For a long time, I've wanted home grown vegetables on my table.  Not just from the store in a bag that says, "Farm Fresh". The real kind that come straight from your own garden.  We love going to the local Farmer's Market, and to pick our own strawberries, but there's always been a part of me that longs for the farm life on a daily basis.

While my desire is completely sincere, my available time to plant, weed, and tend to a garden is pretty much non-existent.  Maybe some day it'll be a reality, but right now, it's a faint notion of a grand idea.  A while back, I was reading in Organized Simplicity and I loved this quote...

"Growing a vegetable garden can be a cheap way to fill our bodies with good things, but who has the time to weed and hoe and water and fertilize when there's dry cleaning to pick up?  Simplifying your life is meant to make things better, not worse.  It's about choices - about saying no to the things in your life that aren't the best so that you are free and available to say yes to those things you truly want." (Tsh Oxenreider)

I can't tell you how freeing those words were.  I felt the freedom to say, "Ok, I don't have to have a garden to live simply!"  One day, I might be able to, but for now, a huge garden just isn't a reality.  For some reason I'd always struggled with this picture of "One day, when my life is simplified and wholistic {and basically perfect in every way}, I'll have a garden and grow my own food." Now, yes, in a perfect world that would be wonderful.  But, with a full time business, and my sweet family needing my time and energy, the gardening goes out the window.

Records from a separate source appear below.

-- ==== Sys2Proof/Machine/Clock.lean ====
section
/-! DEFINITION. The millisecond clock (spec/40_clock.md): MILLIS. TICK, the tick agent's step, is `State.tick` in Ops. -/

namespace Sys2Proof.Machine

/-- MILLIS, R102: `TMASK <- 1`, copy MS, `TMASK <- 0`, and a tick held meanwhile is taken after the copy. One atomic step:
the result is all 32 bits of MS from one instant. -/
def execMillis (s : State) : Host.Outcome State Fault Refusal :=
  .next (s.maskTick.returnValue s.ms).unmaskTick

end Sys2Proof.Machine
end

However, eating home grown food doesn't have to.

Some friends of ours that go to our church have a family owned and operated farm, and this year, we have begun being a part of their CSA, or community supported agriculture .  Each week, it has been so neat to have their produce that they have grown on our table.  We are supporting their business, and their family, as well as having fresh, locally grown food each week.  It fulfills both needs beautifully, without feeling the frustrating shame of not getting to a garden, one more year.

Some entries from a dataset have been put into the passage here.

-- ==== Sys2Proof/Machine/Pwm.lean ====
section
/-! DEFINITION. The PWM double buffer, the LED driver and the GPIO multiplexer (spec/41_pwm.md): INIT, UPDATE, LEDSET,
LEDOFF. -/

namespace Sys2Proof.Machine

/-- Both brightness banks zero. R110, R118. -/
def State.zeroBanks (s : State) : State :=
  { s with active := Vector.replicate 4 0, pending := Vector.replicate 4 0 }

/-- R110: CLK_FULL <- 1, "disable any clock-divider prescaling for full speed". -/
def State.fullClock (s : State) : State := { s with clkFull := true }

/-- R110: TIMER_RUN <- 1, "start the millisecond timer". -/
def State.startTimer (s : State) : State := { s with timerRun := true }

/-- R110: ADC_READY <- 1 if MIC_ENABLE. -/
def State.initAdc (s : State) : State := { s with adcReady := s.cfg.micEnable || s.adcReady }

/-- INIT, R110, line by line: CLK_FULL, the banks, SWP, the LED directions, OWNER, TIMER_RUN, and ADC_READY if MIC_ENABLE. -/
def execInit (s : State) : Host.Outcome State Fault Refusal :=
  .next (s.fullClock.zeroBanks.clearSwp.ledsOut.setOwner .LED).startTimer.initAdc

/-- R112 line 1: the cycle counter advances modulo 256. -/
def State.countStep (s : State) : State := { s with pwmcnt := s.pwmcnt + 1 }

/-- R112 line 3: SUBCNT advances modulo SAMPLE_DIV. -/
def State.countCycle (s : State) : State := { s with subcnt := (s.subcnt + 1) % s.cfg.sampleDiv }

/-- R112 line 5: the four pending values become active as one action (R67 d). -/
def State.copyBanks (s : State) : State := { s with active := s.pending }

/-- R112 lines 4 to 6: when SWP = 1 the banks are copied and SWP is cleared. -/
def State.swapBanks (s : State) : State := if s.swp then s.copyBanks.clearSwp else s

/-- R112 lines 1 to 6: the counter, and at a cycle boundary SUBCNT and a pending swap. -/
def State.advancePwm (s : State) : State :=
  if s.countStep.atBoundary then s.countStep.countCycle.swapBanks else s.countStep

/-- R113 lines 9 to 16: with MIC_ENABLE the shared pin becomes an output in its channel's on-phase (SAFE dropped) and an input
in its off-phase (SAFE raised in a qualifying cycle); without it only OWNER is written. -/
def State.arbitrateSharedPin (s : State) : State :=
  if s.cfg.micEnable then
    if s.onPhase s.cfg.sh then ((s.setDir s.sharedPin .output).setOwner .LED).dropSafe
    else ((s.setDir s.sharedPin .input).setOwner .MIC).raiseSafe
  else s.setOwner .LED

/-- UPDATE, R112 and R113: counter and swap, then the four levels, then the shared pin. "This function must never block." -/
def execUpdate (s : State) : Host.Outcome State Fault Refusal :=
  .next (s.advancePwm.writeLeds s.advancePwm.onPhase).arbitrateSharedPin

/-- R116: PENDING[c] <- b. -/
def State.setPending (s : State) (c : Fin 4) (b : Byte) : State := { s with pending := s.pending.set c b }

/-- LEDSET ch, br: R116. A channel index of 4 or more is a silent no-op (R181 E1). -/
def execLedset (ch br : Nat) (s : State) : Host.Outcome State Fault Refusal :=
  match channelOf ch with
  | some c => .next (s.setPending c (BitVec.ofNat 8 br)).raiseSwp
  | none => .next s

/-- LEDOFF, R118: both banks zero and all LED pins low at once; SWP and SAFE unchanged. -/
def execLedoff (s : State) : Host.Outcome State Fault Refusal :=
  .next (s.zeroBanks.writeLeds fun _ => false)

end Sys2Proof.Machine
end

It's such a small way to feel connected to our community and our local farms, but it feels right.  It might be partly because of what my husband has been studying and supporting for the last several years, but I've loved knowing where my food is coming from, and feeling like there's a point to why I'm not the one growing it, though it's still straight from the ground.

I think the point of what I've been feeling is to simply be connected to one another, and to what is going on around you.  It sounds big and lofty, but I've found more and more how it really is quite simple.  I've been wanting to write a post for a while about it, and haven't known how to put it all together.  But, it seems like the more that we are involved in our own communities, the more we are compelled to play a part of something bigger.  Something more real, and forgive the pun, but organic.  I love seeing how we each have a part to play, and a story to share.

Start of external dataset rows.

/-! Tick points (R67 b, R70). -/

@[simp] theorem tickPoint_active : (s.tickPoint).active = s.active := by unfold State.tickPoint; split <;> simp
@[simp] theorem tickPoint_pending : (s.tickPoint).pending = s.pending := by unfold State.tickPoint; split <;> simp
@[simp] theorem tickPoint_pwmcnt : (s.tickPoint).pwmcnt = s.pwmcnt := by unfold State.tickPoint; split <;> simp
@[simp] theorem tickPoint_subcnt : (s.tickPoint).subcnt = s.subcnt := by unfold State.tickPoint; split <;> simp
@[simp] theorem tickPoint_timerRun : (s.tickPoint).timerRun = s.timerRun := by unfold State.tickPoint; split <;> simp
@[simp] theorem tickPoint_clkFull : (s.tickPoint).clkFull = s.clkFull := by unfold State.tickPoint; split <;> simp
@[simp] theorem tickPoint_adcReady : (s.tickPoint).adcReady = s.adcReady := by unfold State.tickPoint; split <;> simp
@[simp] theorem tickPoint_pullSh : (s.tickPoint).pullSh = s.pullSh := by unfold State.tickPoint; split <;> simp
@[simp] theorem tickPoint_swp : (s.tickPoint).swp = s.swp := by unfold State.tickPoint; split <;> simp
@[simp] theorem tickPoint_safe : (s.tickPoint).safe = s.safe := by unfold State.tickPoint; split <;> simp
@[simp] theorem tickPoint_dir : (s.tickPoint).dir = s.dir := by unfold State.tickPoint; split <;> simp
@[simp] theorem tickPoint_level : (s.tickPoint).level = s.level := by unfold State.tickPoint; split <;> simp
@[simp] theorem tickPoint_owner : (s.tickPoint).owner = s.owner := by unfold State.tickPoint; split <;> simp
@[simp] theorem tickPoint_duty : (s.tickPoint).duty = s.duty := by unfold State.tickPoint; split <;> simp
@[simp] theorem tickPoint_speed : (s.tickPoint).speed = s.speed := by unfold State.tickPoint; split <;> simp
@[simp] theorem tickPoint_transpose : (s.tickPoint).transpose = s.transpose := by unfold State.tickPoint; split <;> simp
@[simp] theorem tickPoint_synValid : (s.tickPoint).synValid = s.synValid := by unfold State.tickPoint; split <;> simp
@[simp] theorem tickPoint_res : (s.tickPoint).res = s.res := by unfold State.tickPoint; split <;> simp
@[simp] theorem tickPoint_resValid : (s.tickPoint).resValid = s.resValid := by unfold State.tickPoint; split <;> simp
@[simp] theorem tickPoint_tmask : (s.tickPoint).tmask = s.tmask := by unfold State.tickPoint; split <;> simp
@[simp] theorem tickPoint_stream : (s.tickPoint).stream = s.stream := by unfold State.tickPoint; split <;> simp
@[simp] theorem tickPoint_ci : (s.tickPoint).ci = s.ci := by unfold State.tickPoint; split <;> simp
@[simp] theorem tickPoint_cfg : (s.tickPoint).cfg = s.cfg := by unfold State.tickPoint; split <;> simp
@[simp] theorem tickPoint_samples : s.tickPoint.env.samples = s.env.samples := by
  unfold State.tickPoint; split <;> simp
@[simp] theorem tickPoint_sampleNo : s.tickPoint.env.sampleNo = s.env.sampleNo := by
  unfold State.tickPoint; split <;> simp

/-- With the timer stopped a tick point does nothing. R100. -/
theorem tickPoint_stopped (hr : s.timerRun = false) : s.tickPoint = s := by simp [State.tickPoint, hr]

/-- While the interrupt is unmasked a tick point adds `ticksHere` TICKs to MS. -/
theorem tickPoint_ms (hm : s.tmask = false) : s.tickPoint.ms = s.ms + BitVec.ofNat 32 s.ticksHere := by
  unfold State.tickPoint State.ticksHere
  split
  · next hr => simp [(ticksDue_running s.takeTicks s.nextTicks (by simpa using hr) (by simpa using hm)).1]
  · simp

theorem tickPoint_tpend (hm : s.tmask = false) : s.tickPoint.tpend = s.tpend := by
  unfold State.tickPoint
  split
  · next hr => simp [(ticksDue_running s.takeTicks s.nextTicks (by simpa using hr) (by simpa using hm)).2.1]
  · rfl

theorem tickPoint_hist (hm : s.tmask = false) : s.tickPoint.hist = s.hist ++ List.replicate s.ticksHere .tick := by
  unfold State.tickPoint State.ticksHere
  split
  · next hr => simp [(ticksDue_running s.takeTicks s.nextTicks (by simpa using hr) (by simpa using hm)).2.2]
  · simp

/-! Delays (R14). -/

@[simp] theorem delay_active (us : Nat) : (s.delay us).active = s.active := by simp [State.delay]
@[simp] theorem delay_pending (us : Nat) : (s.delay us).pending = s.pending := by simp [State.delay]
@[simp] theorem delay_pwmcnt (us : Nat) : (s.delay us).pwmcnt = s.pwmcnt := by simp [State.delay]
@[simp] theorem delay_subcnt (us : Nat) : (s.delay us).subcnt = s.subcnt := by simp [State.delay]
@[simp] theorem delay_timerRun (us : Nat) : (s.delay us).timerRun = s.timerRun := by simp [State.delay]
@[simp] theorem delay_clkFull (us : Nat) : (s.delay us).clkFull = s.clkFull := by simp [State.delay]
@[simp] theorem delay_adcReady (us : Nat) : (s.delay us).adcReady = s.adcReady := by simp [State.delay]
@[simp] theorem delay_pullSh (us : Nat) : (s.delay us).pullSh = s.pullSh := by simp [State.delay]
@[simp] theorem delay_swp (us : Nat) : (s.delay us).swp = s.swp := by simp [State.delay]
@[simp] theorem delay_safe (us : Nat) : (s.delay us).safe = s.safe := by simp [State.delay]
@[simp] theorem delay_dir (us : Nat) : (s.delay us).dir = s.dir := by simp [State.delay]
@[simp] theorem delay_level (us : Nat) : (s.delay us).level = s.level := by simp [State.delay]
@[simp] theorem delay_owner (us : Nat) : (s.delay us).owner = s.owner := by simp [State.delay]
@[simp] theorem delay_duty (us : Nat) : (s.delay us).duty = s.duty := by simp [State.delay]
@[simp] theorem delay_speed (us : Nat) : (s.delay us).speed = s.speed := by simp [State.delay]
@[simp] theorem delay_transpose (us : Nat) : (s.delay us).transpose = s.transpose := by simp [State.delay]
@[simp] theorem delay_synValid (us : Nat) : (s.delay us).synValid = s.synValid := by simp [State.delay]
@[simp] theorem delay_res (us : Nat) : (s.delay us).res = s.res := by simp [State.delay]
@[simp] theorem delay_resValid (us : Nat) : (s.delay us).resValid = s.resValid := by simp [State.delay]
@[simp] theorem delay_tmask (us : Nat) : (s.delay us).tmask = s.tmask := by simp [State.delay]
@[simp] theorem delay_stream (us : Nat) : (s.delay us).stream = s.stream := by simp [State.delay]
@[simp] theorem delay_ci (us : Nat) : (s.delay us).ci = s.ci := by simp [State.delay]
@[simp] theorem delay_cfg (us : Nat) : (s.delay us).cfg = s.cfg := by simp [State.delay]
@[simp] theorem delay_samples (us : Nat) : (s.delay us).env.samples = s.env.samples := by simp [State.delay]
@[simp] theorem delay_sampleNo (us : Nat) : (s.delay us).env.sampleNo = s.env.sampleNo := by simp [State.delay]

theorem delay_ms (us : Nat) (hm : s.tmask = false) : (s.delay us).ms = s.ms + BitVec.ofNat 32 s.ticksHere := by
  rw [State.delay, tickPoint_ms _ (by simpa using hm)]
  rfl

theorem delay_tpend (us : Nat) (hm : s.tmask = false) : (s.delay us).tpend = s.tpend := by
  rw [State.delay, tickPoint_tpend _ (by simpa using hm), emit_tpend]

theorem delay_hist (us : Nat) (hm : s.tmask = false) :
    (s.delay us).hist = s.hist ++ .wait us :: List.replicate s.ticksHere .tick := by
  rw [State.delay, tickPoint_hist _ (by simpa using hm), emit_hist, List.append_assoc]
  rfl

/-- What a delay can change at all. R14. -/
theorem delay_same (us : Nat) :
    s.delay us = { s with
      ms := (s.delay us).ms, tpend := (s.delay us).tpend, hist := (s.delay us).hist, env := (s.delay us).env } := by
  apply State.ext <;> simp

/-! Conversions (R14, R133). -/

@[simp] theorem nextSample_delay (us : Nat) : (s.delay us).nextSample = s.nextSample := by simp [State.nextSample]
@[simp] theorem nextSample_dropSafe : s.dropSafe.nextSample = s.nextSample := rfl
@[simp] theorem nextSample_tickPoint : s.tickPoint.nextSample = s.nextSample := by simp [State.nextSample]

/-! The unmask (R102, R186). -/

@[simp] theorem unmaskTick_active : (s.unmaskTick).active = s.active := by unfold State.unmaskTick; split <;> simp
@[simp] theorem unmaskTick_pending : (s.unmaskTick).pending = s.pending := by unfold State.unmaskTick; split <;> simp
@[simp] theorem unmaskTick_pwmcnt : (s.unmaskTick).pwmcnt = s.pwmcnt := by unfold State.unmaskTick; split <;> simp
@[simp] theorem unmaskTick_subcnt : (s.unmaskTick).subcnt = s.subcnt := by unfold State.unmaskTick; split <;> simp
@[simp] theorem unmaskTick_timerRun : (s.unmaskTick).timerRun = s.timerRun := by unfold State.unmaskTick; split <;> simp
@[simp] theorem unmaskTick_clkFull : (s.unmaskTick).clkFull = s.clkFull := by unfold State.unmaskTick; split <;> simp
@[simp] theorem unmaskTick_adcReady : (s.unmaskTick).adcReady = s.adcReady := by unfold State.unmaskTick; split <;> simp
@[simp] theorem unmaskTick_pullSh : (s.unmaskTick).pullSh = s.pullSh := by unfold State.unmaskTick; split <;> simp
@[simp] theorem unmaskTick_swp : (s.unmaskTick).swp = s.swp := by unfold State.unmaskTick; split <;> simp
@[simp] theorem unmaskTick_safe : (s.unmaskTick).safe = s.safe := by unfold State.unmaskTick; split <;> simp
@[simp] theorem unmaskTick_dir : (s.unmaskTick).dir = s.dir := by unfold State.unmaskTick; split <;> simp
@[simp] theorem unmaskTick_level : (s.unmaskTick).level = s.level := by unfold State.unmaskTick; split <;> simp
@[simp] theorem unmaskTick_owner : (s.unmaskTick).owner = s.owner := by unfold State.unmaskTick; split <;> simp
@[simp] theorem unmaskTick_duty : (s.unmaskTick).duty = s.duty := by unfold State.unmaskTick; split <;> simp
@[simp] theorem unmaskTick_speed : (s.unmaskTick).speed = s.speed := by unfold State.unmaskTick; split <;> simp
@[simp] theorem unmaskTick_transpose : (s.unmaskTick).transpose = s.transpose := by unfold State.unmaskTick; split <;> simp
@[simp] theorem unmaskTick_synValid : (s.unmaskTick).synValid = s.synValid := by unfold State.unmaskTick; split <;> simp
@[simp] theorem unmaskTick_res : (s.unmaskTick).res = s.res := by unfold State.unmaskTick; split <;> simp
@[simp] theorem unmaskTick_resValid : (s.unmaskTick).resValid = s.resValid := by unfold State.unmaskTick; split <;> simp
@[simp] theorem unmaskTick_stream : (s.unmaskTick).stream = s.stream := by unfold State.unmaskTick; split <;> simp
@[simp] theorem unmaskTick_ci : (s.unmaskTick).ci = s.ci := by unfold State.unmaskTick; split <;> simp
@[simp] theorem unmaskTick_cfg : (s.unmaskTick).cfg = s.cfg := by unfold State.unmaskTick; split <;> simp
@[simp] theorem unmaskTick_env : (s.unmaskTick).env = s.env := by unfold State.unmaskTick; split <;> simp
@[simp] theorem unmaskTick_tmask : s.unmaskTick.tmask = false := by unfold State.unmaskTick; split <;> simp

This is a great time to see what farms you have in your own area.  Check out your local farmers market, or go online to Pick Your Own and see where you can pick your food straight from a local farm.  Sometimes you might have a little drive out in the country, but it's well worth the distance.

Saturday we went to our favorite spot for fresh picked strawberries (Rudd Farm) and picked our first batch of berries for the year.  Tonight I'll be making a super easy Strawberry Shortcake for dessert...I'll be sure to share the recipe if I like the way it turns out!